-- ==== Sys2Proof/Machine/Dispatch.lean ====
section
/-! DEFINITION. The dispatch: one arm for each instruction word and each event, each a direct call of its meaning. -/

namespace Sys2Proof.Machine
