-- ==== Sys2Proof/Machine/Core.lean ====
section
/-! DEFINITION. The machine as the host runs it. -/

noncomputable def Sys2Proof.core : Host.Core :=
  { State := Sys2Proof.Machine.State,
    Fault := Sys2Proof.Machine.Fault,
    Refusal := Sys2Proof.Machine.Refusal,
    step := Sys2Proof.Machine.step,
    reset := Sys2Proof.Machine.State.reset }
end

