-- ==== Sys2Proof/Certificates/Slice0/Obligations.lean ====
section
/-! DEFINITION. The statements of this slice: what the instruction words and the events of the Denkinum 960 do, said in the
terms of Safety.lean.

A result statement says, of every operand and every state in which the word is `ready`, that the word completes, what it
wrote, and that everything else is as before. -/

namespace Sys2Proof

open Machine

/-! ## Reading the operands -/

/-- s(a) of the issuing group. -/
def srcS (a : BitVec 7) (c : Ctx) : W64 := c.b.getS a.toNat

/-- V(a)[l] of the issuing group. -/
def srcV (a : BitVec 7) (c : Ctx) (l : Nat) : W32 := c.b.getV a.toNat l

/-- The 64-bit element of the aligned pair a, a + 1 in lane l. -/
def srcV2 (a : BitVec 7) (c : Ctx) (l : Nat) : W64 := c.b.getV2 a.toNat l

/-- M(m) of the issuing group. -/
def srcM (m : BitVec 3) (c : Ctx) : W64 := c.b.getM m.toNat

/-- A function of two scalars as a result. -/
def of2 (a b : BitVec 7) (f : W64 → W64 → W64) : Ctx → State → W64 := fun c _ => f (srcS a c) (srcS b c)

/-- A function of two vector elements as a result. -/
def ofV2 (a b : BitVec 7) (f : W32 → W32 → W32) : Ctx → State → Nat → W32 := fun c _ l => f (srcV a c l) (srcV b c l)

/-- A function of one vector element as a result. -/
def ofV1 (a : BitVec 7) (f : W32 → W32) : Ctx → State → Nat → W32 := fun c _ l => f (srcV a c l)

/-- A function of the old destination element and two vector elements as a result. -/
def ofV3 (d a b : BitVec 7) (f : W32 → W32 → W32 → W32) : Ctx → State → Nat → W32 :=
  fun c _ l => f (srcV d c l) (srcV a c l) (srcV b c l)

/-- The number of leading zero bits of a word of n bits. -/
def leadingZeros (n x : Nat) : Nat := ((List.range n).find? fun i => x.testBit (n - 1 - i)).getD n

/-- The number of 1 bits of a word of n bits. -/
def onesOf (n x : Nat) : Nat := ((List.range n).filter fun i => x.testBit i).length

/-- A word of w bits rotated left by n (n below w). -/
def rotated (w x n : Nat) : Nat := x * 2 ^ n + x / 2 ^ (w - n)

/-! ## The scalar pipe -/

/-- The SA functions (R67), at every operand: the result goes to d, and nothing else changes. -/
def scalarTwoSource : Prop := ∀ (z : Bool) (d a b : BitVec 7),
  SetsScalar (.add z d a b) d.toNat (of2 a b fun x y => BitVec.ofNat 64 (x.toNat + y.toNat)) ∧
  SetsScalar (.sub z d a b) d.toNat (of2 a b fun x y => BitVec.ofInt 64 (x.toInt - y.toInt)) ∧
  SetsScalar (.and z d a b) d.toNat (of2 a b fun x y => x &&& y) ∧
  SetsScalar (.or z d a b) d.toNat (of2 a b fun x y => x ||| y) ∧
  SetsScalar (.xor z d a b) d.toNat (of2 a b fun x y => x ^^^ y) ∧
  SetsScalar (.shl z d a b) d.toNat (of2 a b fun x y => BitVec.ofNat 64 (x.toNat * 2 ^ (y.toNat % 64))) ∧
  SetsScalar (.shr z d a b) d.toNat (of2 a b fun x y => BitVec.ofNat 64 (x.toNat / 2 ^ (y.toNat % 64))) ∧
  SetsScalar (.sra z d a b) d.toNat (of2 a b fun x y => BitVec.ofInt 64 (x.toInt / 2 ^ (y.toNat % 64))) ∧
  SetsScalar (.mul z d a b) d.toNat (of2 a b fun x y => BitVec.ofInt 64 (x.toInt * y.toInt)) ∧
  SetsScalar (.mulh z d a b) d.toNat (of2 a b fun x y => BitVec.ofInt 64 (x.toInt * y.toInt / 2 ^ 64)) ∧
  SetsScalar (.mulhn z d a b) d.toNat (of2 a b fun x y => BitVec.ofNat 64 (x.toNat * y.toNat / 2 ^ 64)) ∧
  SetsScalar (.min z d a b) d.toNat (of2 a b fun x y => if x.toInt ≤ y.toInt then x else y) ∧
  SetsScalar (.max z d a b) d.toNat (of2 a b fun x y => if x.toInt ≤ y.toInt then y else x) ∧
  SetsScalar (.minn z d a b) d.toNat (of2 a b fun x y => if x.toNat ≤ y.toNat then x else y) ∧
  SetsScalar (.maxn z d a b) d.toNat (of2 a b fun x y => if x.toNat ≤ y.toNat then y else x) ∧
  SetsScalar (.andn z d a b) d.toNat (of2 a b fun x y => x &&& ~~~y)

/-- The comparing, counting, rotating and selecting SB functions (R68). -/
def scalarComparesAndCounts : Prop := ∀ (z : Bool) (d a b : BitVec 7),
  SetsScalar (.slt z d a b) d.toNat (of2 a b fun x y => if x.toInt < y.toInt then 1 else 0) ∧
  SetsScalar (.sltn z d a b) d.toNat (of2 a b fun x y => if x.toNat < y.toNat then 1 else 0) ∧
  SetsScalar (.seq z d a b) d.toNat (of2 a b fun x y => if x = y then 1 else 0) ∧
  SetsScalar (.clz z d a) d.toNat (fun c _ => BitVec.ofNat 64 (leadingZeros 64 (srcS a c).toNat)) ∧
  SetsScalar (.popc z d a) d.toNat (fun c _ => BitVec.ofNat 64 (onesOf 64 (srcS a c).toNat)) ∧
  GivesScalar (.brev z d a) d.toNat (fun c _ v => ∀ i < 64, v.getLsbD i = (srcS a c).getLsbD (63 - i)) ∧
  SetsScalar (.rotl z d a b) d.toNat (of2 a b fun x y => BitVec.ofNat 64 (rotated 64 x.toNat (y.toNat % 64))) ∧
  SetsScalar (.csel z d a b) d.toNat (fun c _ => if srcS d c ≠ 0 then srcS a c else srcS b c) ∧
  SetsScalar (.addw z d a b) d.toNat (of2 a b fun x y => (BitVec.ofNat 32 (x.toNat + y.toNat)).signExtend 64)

Your task »
Copy the entries word for word.

Response area »
-- ==== Sys2Proof/Machine/Dispatch.lean ====
section
/-! DEFINITION. The dispatch: one arm for each instruction word and each event, each a direct call of its meaning. -/

namespace Sys2Proof.Machine
-- ==== Sys2Proof/Machine/Core.lean ====
section
/-! DEFINITION. The machine as the host runs it. -/

noncomputable def Sys2Proof.core : Host.Core :=
  { State := Sys2Proof.Machine.State,
    Fault := Sys2Proof.Machine.Fault,
    Refusal := Sys2Proof.Machine.Refusal,
    step := Sys2Proof.Machine.step,
    reset := Sys2Proof.Machine.State.reset }
end

-- ==== Sys2Proof/Certificates/Slice0/Obligations.lean ====
section
/-! DEFINITION. The statements of this slice: what the instruction words and the events of the Denkinum 960 do, said in the
terms of Safety.lean.

A result statement says, of every operand and every state in which the word is `ready`, that the word completes, what it
wrote, and that everything else is as before. -/

namespace Sys2Proof

open Machine

/-! ## Reading the operands -/

/-- s(a) of the issuing group. -/
def srcS (a : BitVec 7) (c : Ctx) : W64 := c.b.getS a.toNat

/-- V(a)[l] of the issuing group. -/
def srcV (a : BitVec 7) (c : Ctx) (l : Nat) : W32 := c.b.getV a.toNat l

/-- The 64-bit element of the aligned pair a, a + 1 in lane l. -/
def srcV2 (a : BitVec 7) (c : Ctx) (l : Nat) : W64 := c.b.getV2 a.toNat l

/-- M(m) of the issuing group. -/
def srcM (m : BitVec 3) (c : Ctx) : W64 := c.b.getM m.toNat

/-- A function of two scalars as a result. -/
def of2 (a b : BitVec 7) (f : W64 → W64 → W64) : Ctx → State → W64 := fun c _ => f (srcS a c) (srcS b c)

/-- A function of two vector elements as a result. -/
def ofV2 (a b : BitVec 7) (f : W32 → W32 → W32) : Ctx → State → Nat → W32 := fun c _ l => f (srcV a c l) (srcV b c l)

/-- A function of one vector element as a result. -/
def ofV1 (a : BitVec 7) (f : W32 → W32) : Ctx → State → Nat → W32 := fun c _ l => f (srcV a c l)

/-- A function of the old destination element and two vector elements as a result. -/
def ofV3 (d a b : BitVec 7) (f : W32 → W32 → W32 → W32) : Ctx → State → Nat → W32 :=
  fun c _ l => f (srcV d c l) (srcV a c l) (srcV b c l)

/-- The number of leading zero bits of a word of n bits. -/
def leadingZeros (n x : Nat) : Nat := ((List.range n).find? fun i => x.testBit (n - 1 - i)).getD n

/-- The number of 1 bits of a word of n bits. -/
def onesOf (n x : Nat) : Nat := ((List.range n).filter fun i => x.testBit i).length

/-- A word of w bits rotated left by n (n below w). -/
def rotated (w x n : Nat) : Nat := x * 2 ^ n + x / 2 ^ (w - n)

/-! ## The scalar pipe -/

/-- The SA functions (R67), at every operand: the result goes to d, and nothing else changes. -/
def scalarTwoSource : Prop := ∀ (z : Bool) (d a b : BitVec 7),
  SetsScalar (.add z d a b) d.toNat (of2 a b fun x y => BitVec.ofNat 64 (x.toNat + y.toNat)) ∧
  SetsScalar (.sub z d a b) d.toNat (of2 a b fun x y => BitVec.ofInt 64 (x.toInt - y.toInt)) ∧
  SetsScalar (.and z d a b) d.toNat (of2 a b fun x y => x &&& y) ∧
  SetsScalar (.or z d a b) d.toNat (of2 a b fun x y => x ||| y) ∧
  SetsScalar (.xor z d a b) d.toNat (of2 a b fun x y => x ^^^ y) ∧
  SetsScalar (.shl z d a b) d.toNat (of2 a b fun x y => BitVec.ofNat 64 (x.toNat * 2 ^ (y.toNat % 64))) ∧
  SetsScalar (.shr z d a b) d.toNat (of2 a b fun x y => BitVec.ofNat 64 (x.toNat / 2 ^ (y.toNat % 64))) ∧
  SetsScalar (.sra z d a b) d.toNat (of2 a b fun x y => BitVec.ofInt 64 (x.toInt / 2 ^ (y.toNat % 64))) ∧
  SetsScalar (.mul z d a b) d.toNat (of2 a b fun x y => BitVec.ofInt 64 (x.toInt * y.toInt)) ∧
  SetsScalar (.mulh z d a b) d.toNat (of2 a b fun x y => BitVec.ofInt 64 (x.toInt * y.toInt / 2 ^ 64)) ∧
  SetsScalar (.mulhn z d a b) d.toNat (of2 a b fun x y => BitVec.ofNat 64 (x.toNat * y.toNat / 2 ^ 64)) ∧
  SetsScalar (.min z d a b) d.toNat (of2 a b fun x y => if x.toInt ≤ y.toInt then x else y) ∧
  SetsScalar (.max z d a b) d.toNat (of2 a b fun x y => if x.toInt ≤ y.toInt then y else x) ∧
  SetsScalar (.minn z d a b) d.toNat (of2 a b fun x y => if x.toNat ≤ y.toNat then x else y) ∧
  SetsScalar (.maxn z d a b) d.toNat (of2 a b fun x y => if x.toNat ≤ y.toNat then y else x) ∧
  SetsScalar (.andn z d a b) d.toNat (of2 a b fun x y => x &&& ~~~y)

/-- The comparing, counting, rotating and selecting SB functions (R68). -/
def scalarComparesAndCounts : Prop := ∀ (z : Bool) (d a b : BitVec 7),
  SetsScalar (.slt z d a b) d.toNat (of2 a b fun x y => if x.toInt < y.toInt then 1 else 0) ∧
  SetsScalar (.sltn z d a b) d.toNat (of2 a b fun x y => if x.toNat < y.toNat then 1 else 0) ∧
  SetsScalar (.seq z d a b) d.toNat (of2 a b fun x y => if x = y then 1 else 0) ∧
  SetsScalar (.clz z d a) d.toNat (fun c _ => BitVec.ofNat 64 (leadingZeros 64 (srcS a c).toNat)) ∧
  SetsScalar (.popc z d a) d.toNat (fun c _ => BitVec.ofNat 64 (onesOf 64 (srcS a c).toNat)) ∧
  GivesScalar (.brev z d a) d.toNat (fun c _ v => ∀ i < 64, v.getLsbD i = (srcS a c).getLsbD (63 - i)) ∧
  SetsScalar (.rotl z d a b) d.toNat (of2 a b fun x y => BitVec.ofNat 64 (rotated 64 x.toNat (y.toNat % 64))) ∧
  SetsScalar (.csel z d a b) d.toNat (fun c _ => if srcS d c ≠ 0 then srcS a c else srcS b c) ∧
  SetsScalar (.addw z d a b) d.toNat (of2 a b fun x y => (BitVec.ofNat 32 (x.toNat + y.toNat)).signExtend 64)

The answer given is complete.